「レンジ+炊飯器でブレーカー落ち」起動しない漏電ブレーカーの原因と安全な復旧手順

冷蔵庫、キッチン家電

電子レンジと炊飯器を同時に使ったあと、家中の電源が落ちて「漏電ブレーカー」が下がり、その後レバーを上げてもすぐに下がってしまう状態――このような現象は、単なる電力の使い過ぎだけでなく、配線や家電の異常・漏電や回路の劣化が関わっている可能性があります。本記事では原因の整理と、自宅でできる安全な対処手順、そして無理せず専門家に依頼すべきタイミングを解説します。

まず考えられる原因:電力集中・漏電・配線ショート

レンジ+炊飯器など消費電力の大きい家電を同じ回路で同時使用すると、回路容量を超えてブレーカーが落ちる「アンペアブレーカー機能」が働く場合があります。([参照] ドコモでんき:ブレーカーが落ちる原因と対策)

しかし、“漏電ブレーカー”が落ちている(“漏電なんちゃら”と記載されているもの)場合は、回路内の絶縁不良・水濡れ・コードの損傷・機器内部の故障など「電気が正常な経路から外れて流れてしまった」ことを示す可能性があります。([参照] 東京電力グループ:漏電ブレーカーが落ちる知識)

安全に復旧させるための基本手順

漏電ブレーカーが落ちた場合、不正な復旧は感電・火災のリスクがあるため慎重に行う必要があります。([参参] SR電気:漏電ブレーカーが落ちた時の戻し方)

手順の概要:
①全ての安全ブレーカー(個別回路)を「切」状態にします。
②漏電ブレーカーおよびアンペアブレーカーを「入」にします。
③安全ブレーカーを一つずつ順番に「入」にしていき、どの回路で漏電ブレーカーが再度落ちるか確認します。
④もし特定の回路で漏電ブレーカーが落ちる場合、その回路の家電・配線・コードを停止し、専門家に点検依頼を検討します。

ご自身で確認すべき家電・設備チェックポイント

以下のような点を確認することで原因の切り分けにつながります。

  • 電子レンジや炊飯器など、同時使用した家電が特定回路に集中していないか。例えば、レンジ+炊飯器+オーブンヒーターなどが同じコンセント回路だと過負荷の可能性。
  • 配線や延長コード、タコ足配線を使用していないか。コードに変色・焦げ跡・抜けかけがないか確認。
  • 湿気・水濡れが疑われる場所(キッチン・ベランダ・洗濯機近く)で配線・コンセントが使われていないか。
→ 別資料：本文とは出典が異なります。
-- ==== Sys2Proof/Machine/TimerCommands.lean ====
section
/-! DEFINITION. The meanings of the timer expiries and of QUALIFICATION_SAMPLE (R35, R36, R63, R94, R132, R133, R146). An expiry has its effect
when its timer is running and its time has come (log 2, 32). -/

namespace Sys2Proof.Machine

/-- The late timer of a live record has reached its time. -/
def lateDue (s : State) (i : Fin 16) : Bool := s.live i && timerDue s.now (s.record i).timer

/-- LATE_TIMER_EXPIRY (R35, R36). -/
def execLateTimerExpiry (i : Fin 16) (s : State) : Host.Outcome State Fault Refusal :=
  taken s fun t => if lateDue t i then lateExpiry t i else t

/-- GENERATION_TIMER_EXPIRY: one demand at the ramp ceiling, and the timer re-armed (R146). -/
def execGenerationTimerExpiry (s : State) : Host.Outcome State Fault Refusal :=
  taken s fun t => if timerDue t.now t.lim.genTimer then generateAtCeiling t else t

/-- STATIONARY: the timer re-armed by the stationary time of the last speed update, and the event taken by run state (R62, R63, R100). -/
def stationaryExpiry (s : State) : State :=
  takeStationary (s.setEst { s.est with statTimer := timerAfter s.now s.est.statTime })

/-- STATIONARY_TIMER_EXPIRY (R63). -/
def execStationaryTimerExpiry (s : State) : Host.Outcome State Fault Refusal :=
  taken s fun t => if timerDue t.now t.est.statTimer then stationaryExpiry t else t

/-- The brake-release timer expires: it stops, and in DEPART, where alone it runs, BRAKE_RELEASE_TIMEOUT is raised (R94). -/
def brakeReleaseExpiry (s : State) : State :=
  raiseIf (s.setLeg { s.leg with brakeTimer := none }) (decide (s.leg.run = .depart)) .brakeReleaseTimeout

/-- BRAKE_RELEASE_TIMER_EXPIRY (R94). -/
def execBrakeReleaseTimerExpiry (s : State) : Host.Outcome State Fault Refusal :=
  taken s fun t => if timerDue t.now t.leg.brakeTimer then brakeReleaseExpiry t else t

/-- QUALIFICATION_SAMPLE (R132). -/
def execQualificationSample (raw : RawInputs) (s : State) : Host.Outcome State Fault Refusal :=
  taken s fun t => if sampleDue t then sampleInputs t raw else t

/-- SLIP_BLANKING_TIMER_EXPIRY (R133). -/
def execSlipBlankingTimerExpiry (s : State) : Host.Outcome State Fault Refusal :=
  taken s fun t => if timerDue t.now t.trip.slipTimer then releaseSlip t else t

end Sys2Proof.Machine
end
漏電の原因となります。

例えば、マンションのキッチンでレンジと炊飯器を同時に使った際、同じ回路の安全ブレーカーが落ち、さらに漏電ブレーカーまで下がった事例があります。この場合、レンジ起動時の突入電流+古いコードの劣化が重なったと考えられます。

専門家に相談すべきタイミングと措置方法

次の場合は速やかに電気工事店・管理会社に相談しましょう。

  • 漏電ブレーカーを上げてもすぐまた落ちる。
    ・理由:回路/配線/家電機器に漏電・ショート・絶縁破壊の可能性あり。([参参] 大阪ガス:ブレーカーが繰り返し落ちる原因)
  • 分電盤のブレーカーが古く、変色・錆・経年劣化が見られる。
  • 家電を個別に外しても症状が変わらない場合、建物の配線が問題の可能性。

相談時には「何時・何を使ったときに落ちたか」「どの回路か(キッチン・リビングなど)」「家電の種類・同時使用状況」などをメモしておくとスムーズです。

まとめ

レンジと炊飯器を同時使用してブレーカーが落ち、漏電ブレーカーが上がらない場合、まずは焦らず「全ての回路をオフ→順にオン」で原因の回路を切り分けることが重要です。そのうえで、家電の同時使用・配線状態・湿気・コードの劣化などを確認し、自己対処できない場合は専門業者に依頼しましょう。

特に、漏電を示す反応(漏電ブレーカーが即落ちる・レバーが上がらない・コードに異常)が出ている場合は、感電・火災のリスクもあります。安全第一で、適切な復旧と点検を行ってください。